Pessimismus hat keinen Platz

Im Portrait: Konstantin Kupka, Mitglied der IHK-Vollversammlung

 

Konstantin Kupka liebt Herausforderungen. Sie sind sein Antrieb. Nichts scheint ihm schlimmer, als wenn alles „in geordneten Bahnen läuft“ und Pessimismus hat bei ihm keinen Platz. Deshalb hat es den in Baden-Württemberg geborenen Unternehmer 2006 auch nach Gera verschlagen. „Mir wurde angeboten, die Vertriebsleitung eines Unternehmens in der Büromöbelbranche zu übernehmen und eine Fachhandelsstruktur für die Firma aufzubauen“, erinnert er sich. Diese Aufgabe war genau die Herausforderung, die er nach vielen Jahren im Vertrieb gesucht hat. „Etwas aufzubauen und weiterzuentwickeln, dafür brenne ich“, sagt Konstantin Kupka. Da war der Schritt vom angestellten Manager zum selbstbestimmt handelnden Unternehmer nicht weit. 2016 übernahm der Familienmensch Konstantin Kupka die Unternehmernachfolge des Familienunternehmens Spezialgeräte Schmölln Ablängtechnik GmbH (SGS), einer Zulieferfirma aus der Metallbranche, die hauptsächlich für die Automobilindustrie arbeitet. Völlig neue Branche, völlig neue betriebswirtschaftliche und technische Abläufe, völlig neue Marktanforderungen und eine umfassendere Verantwortung für Unternehmen und Mitarbeiter – eine Herausforderung, wie er sie liebt und der er sich mit viel Elan und Begeisterung stellt.

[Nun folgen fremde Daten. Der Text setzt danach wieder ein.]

-- ==== Sys2Proof/Certificates/Slice0/Obligations.lean ====
section
/-! DEFINITION. The statements for the provers. Each says what a rule of spec/ says of the machine; "log n" names a
choice of the model (notes/assumptions/n.md). -/

namespace Sys2Proof.Claims
open Sys2Proof.Machine

/-! What the statements are written in. -/

/-- Bytes written as numbers. -/
def bytes (l : List Nat) : List Byte := l.map (BitVec.ofNat 8)

/-- Channel `k` of a pixel has these values. -/
def PixelIs (q : Rgba) (r g b a : Nat) : Prop :=
  q.r.toNat = r ∧ q.g.toNat = g ∧ q.b.toNat = b ∧ q.a.toNat = a

/-- The channel of a pixel of subset `s` with weight `w`, where endpoint number `k = 2*s + e` of the channel is
`ep k` (41_endpoint R114). -/
def lerp (ep : Nat → Nat) (s w : Nat) : Nat := interp (ep (2 * s)) (ep (2 * s + 1)) w

/-- Endpoint number `k` of a channel without p-bits, expanded from `n` bits (41_endpoint R112). -/
def plainEp (n : Nat) (channel : List Nat) (k : Nat) : Nat := expand (channel.getD k 0) n

/-- Endpoint number `k` of a channel with unique p-bits (41_endpoint R111, R112). -/
def uniqueEp (n : Nat) (f : BlockFields) (channel : List Nat) (k : Nat) : Nat :=
  expand (channel.getD k 0 * 2 + f.uniqueP.getD k 0) n

/-- Endpoint number `k` of a channel with one p-bit a subset (41_endpoint R111, R112). -/
def sharedEp (n : Nat) (f : BlockFields) (channel : List Nat) (k : Nat) : Nat :=
  expand (channel.getD k 0 * 2 + f.sharedP.getD (k / 2) 0) n

/-- The frame of a block format: nothing but BDU scratch registers (and the model's draw counter) changes. -/
def OnlyScratchChanges (s t : State) : Prop :=
  t.gsu = s.gsu ∧ (∀ a, t.mem.read a = s.mem.read a) ∧ t.mem = s.mem ∧ t.queue = s.queue ∧ t.replies = s.replies ∧
    t.turn = s.turn ∧ t.draws = s.draws + 1

/-- The registers the MFX writes in every mode (40_mode R92): MODE, the cursor at 128, PART, ROT, ISEL, the raw
colour endpoints of the `ns` subsets, and the primary indices. -/
def ExtractorWrites (m : Mode) (ns : Nat) (f : BlockFields) (sc : Scratch) : Prop :=
  sc.mode = .valid m ∧ sc.cur = 128 ∧ sc.part.toNat = f.part ∧ sc.rot.toNat = f.rot ∧ sc.isel.toNat = f.isel ∧
    (∀ (s : Fin 3) (e : Fin 2), s.val < ns →
      sc.raw[s][e].r.toNat = f.red.getD (2 * s.val + e.val) 0 ∧
      sc.raw[s][e].g.toNat = f.green.getD (2 * s.val + e.val) 0 ∧
      sc.raw[s][e].b.toNat = f.blue.getD (2 * s.val + e.val) 0) ∧
    (∀ p : Fin 16, sc.idx[p].toNat = f.idx.getD p.val 0)

/-- The raw alpha endpoints of the `ns` subsets (40_mode R92). -/
def AlphaWrites (ns : Nat) (f : BlockFields) (sc : Scratch) : Prop :=
  ∀ (s : Fin 3) (e : Fin 2), s.val < ns → sc.raw[s][e].a.toNat = f.alpha.getD (2 * s.val + e.val) 0

/-- The unique p-bits of the `ns` subsets (40_mode R92). -/
def UniquePWrites (ns : Nat) (f : BlockFields) (sc : Scratch) : Prop :=
  ∀ (s : Fin 3) (e : Fin 2), s.val < ns → sc.pb[s][e].toNat = f.uniqueP.getD (2 * s.val + e.val) 0

/-- The shared p-bits of the `ns` subsets, on both endpoints (40_mode R92). -/
def SharedPWrites (ns : Nat) (f : BlockFields) (sc : Scratch) : Prop :=
  ∀ (s : Fin 3) (e : Fin 2), s.val < ns → sc.pb[s][e].toNat = f.sharedP.getD s.val 0

/-- The secondary indices (40_mode R92). -/
def SecondaryWrites (f : BlockFields) (sc : Scratch) : Prop :=
  ∀ p : Fin 16, sc.idx2[p].toNat = f.idx2.getD p.val 0

/-- SUB[p] for every pixel (42_partition R131). -/
def SubsetsAre (sub : Nat → Nat) (sc : Scratch) : Prop := ∀ p : Fin 16, sc.sub[p].toNat = sub p.val

/-- The endpoint file of the `ns` subsets: endpoint number `2*s + e` of the channels (41_endpoint R112). -/
def EndpointsAre (ns : Nat) (r g b a : Nat → Nat) (sc : Scratch) : Prop :=
  ∀ (s : Fin 3) (e : Fin 2), s.val < ns →
    PixelIs sc.ep[s][e] (r (2 * s.val + e.val)) (g (2 * s.val + e.val)) (b (2 * s.val + e.val)) (a (2 * s.val + e.val))

/-- The host can move and the schedule lets it: the GSU is IDLE, or the host is first (log 7). -/
def HostMoves (s : State) : Prop := s.hostReady = true ∧ (s.gsu.state = .idle ∨ s.turn.hostFirst = true)

/-- The busy GSU moves: the host cannot, or it is not first (log 7). -/
def GsuMoves (s : State) : Prop := s.gsu.state = .busy ∧ (s.hostReady = false ∨ s.turn.hostFirst = false)

end Sys2Proof.Claims

open Sys2Proof Sys2Proof.Machine Sys2Proof.Claims

/-! Encoding. -/

/-- One block of each format, its bytes as 95_test_vectors spells them, decodes to the literal beside them. -/
def Obligations.SampleBlocksDecode : Prop :=
  decode (bytes [0x01, 0xFE, 0x1F, 0x00, 0x1E, 0x00, 0x00, 0x1E, 0xE0, 0xDF, 0xE1, 0x9B, 0xD8, 0x00, 0x00, 0x00]) =
    .ok (.decodeM0 { red := [0, 15, 15, 15, 0, 0], green := [0, 15, 0, 0, 0, 0], blue := [0, 15, 0, 0, 15, 15], uniqueP := [0, 1, 1, 1, 0, 0], idx := [0, 7, 3, 3, 4, 0, 3, 3, 0, 0, 0, 0, 0, 0, 0, 0] }) ∧
  decode (bytes [0x36, 0xC0, 0xFF, 0xFF, 0xC0, 0x0F, 0x00, 0xC0, 0x0F, 0x00, 0x12, 0x8D, 0xF5, 0x93, 0x24, 0x49]) =
    .ok (.decodeM1 { part := 13, red := [0, 63, 63, 63], green := [0, 63, 0, 0], blue := [0, 63, 0, 0], sharedP := [0, 1], idx := [0, 1, 2, 3, 4, 5, 6, 7, 1, 1, 1, 1, 1, 1, 1, 1] }) ∧
  decode (bytes [0x44, 0xFE, 0x07, 0x00, 0x00, 0x00, 0xFE, 0x07, 0x00, 0x00, 0x00, 0xFE, 0x97, 0x93, 0xCF, 0xC9]) =
    .ok (.decodeM2 { part := 8, red := [31, 31, 0, 0, 0, 0], green := [0, 0, 31, 31, 0, 0], blue := [0, 0, 0, 0, 31, 31], idx := [0, 1, 2, 3, 0, 1, 2, 3, 1, 1, 2, 3, 0, 1, 2, 1] }) ∧
  decode (bytes [0xF8, 0x00, 0xFE, 0x0A, 0x0A, 0xE0, 0xEF, 0x41, 0x01, 0xFE, 0x32, 0x9E, 0xC9, 0xC9, 0xC9, 0xAB]) =
    .ok (.decodeM3 { part := 15, red := [0, 127, 10, 20], green := [0, 127, 30, 40], blue := [0, 127, 50, 60], uniqueP := [0, 1, 1, 0], idx := [0, 1, 2, 3, 0, 1, 2, 3, 0, 1, 2, 3, 1, 1, 1, 1] }) ∧
  decode (bytes [0xB0, 0xE0, 0x83, 0x0F, 0x3E, 0xF0, 0xCB, 0xC9, 0xC9, 0xC9, 0x89, 0xC6, 0xFA, 0x77, 0x39, 0x05]) =
    .ok (.decodeM4 { rot := 1, isel := 1, red := [0, 31], green := [0, 31], blue := [0, 31], alpha := [0, 63], idx := [0, 1, 2, 3, 0, 1, 2, 3, 0, 1, 2, 3, 0, 1, 2, 3], idx2 := [0, 1, 2, 3, 4, 5, 6, 7, 7, 6, 5, 4, 3, 2, 1, 0] }) ∧
  decode (bytes [0xA0, 0x7F, 0x00, 0xE0, 0x0F, 0x04, 0xFE, 0x03, 0xC8, 0xC9, 0xC9, 0xC9, 0x6D, 0x6C, 0x6C, 0x6C]) =
    .ok (.decodeM5 { rot := 2, red := [127, 0], green := [0, 127], blue := [64, 64], alpha := [255, 0], idx := [0, 1, 2, 3, 0, 1, 2, 3, 0, 1, 2, 3, 0, 1, 2, 3], idx2 := [0, 3, 2, 1, 0, 3, 2, 1, 0, 3, 2, 1, 0, 3, 2, 1] }) ∧
  decode (bytes [0x40, 0xC0, 0x1F, 0xF0, 0x07, 0xFC, 0xFF, 0x00, 0x11, 0x32, 0x54, 0x76, 0x98, 0xBA, 0xDC, 0xFE]) =
    .ok (.decodeM6 { red := [0, 127], green := [0, 127], blue := [0, 127], alpha := [127, 0], uniqueP := [0, 1], idx := [0, 1, 2, 3, 4, 5, 6, 7, 8, 9, 10, 11, 12, 13, 14, 15] }) ∧
  decode (bytes [0x80, 0xC1, 0xFF, 0xE0, 0x03, 0x00, 0x3E, 0x00, 0xFF, 0xFF, 0x0F, 0xFE, 0x82, 0x01, 0x81, 0x00]) =
    .ok (.decodeM7 { part := 1, red := [31, 31, 0, 31], green := [0, 0, 0, 31], blue := [0, 0, 31, 31], alpha := [31, 31, 0, 31], uniqueP := [1, 1, 0, 1], idx := [0, 0, 0, 3, 0, 0, 0, 2, 0, 0, 0, 1, 0, 0, 0, 0] }) ∧
  decode (bytes [0x00, 0xA5, 0xA5, 0xA5, 0xA5, 0xA5, 0xA5, 0xA5, 0xA5, 0xA5, 0xA5, 0xA5, 0xA5, 0xA5, 0xA5, 0xA5]) = .ok .decodeInv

Menschen Perspektiven geben

Mit seinem Enthusiasmus kann er auch die Menschen in seinem Umfeld mitreißen. „Ich habe Gera als eine Stadt im Umbruch kennengelernt und bin auf viele offene Menschen gestoßen, mit denen gemeinsam ich viel bewegen konnte“, sagt der Unternehmer, dem immer auch daran liegt, mit seinen Visionen, mit Offenheit und mit Verlässlichkeit den Menschen eine Perspektive zu geben. Er arbeite gern mit Menschen, die vorwärtsdrängen, die mitdenken und mitgestalten wollen, auch wenn das nicht immer bequem sei, sagt er. So ist ihm auch gelungen die Firmenübernahme zu meistern und den langjährigen Mitarbeitern von SGS Vertrauen in die Zukunft der Firma zu geben. So wagt er sich auch an die Herausforderungen, die die Digitalisierung an Zulieferunternehmen der Automobilbranche stellt.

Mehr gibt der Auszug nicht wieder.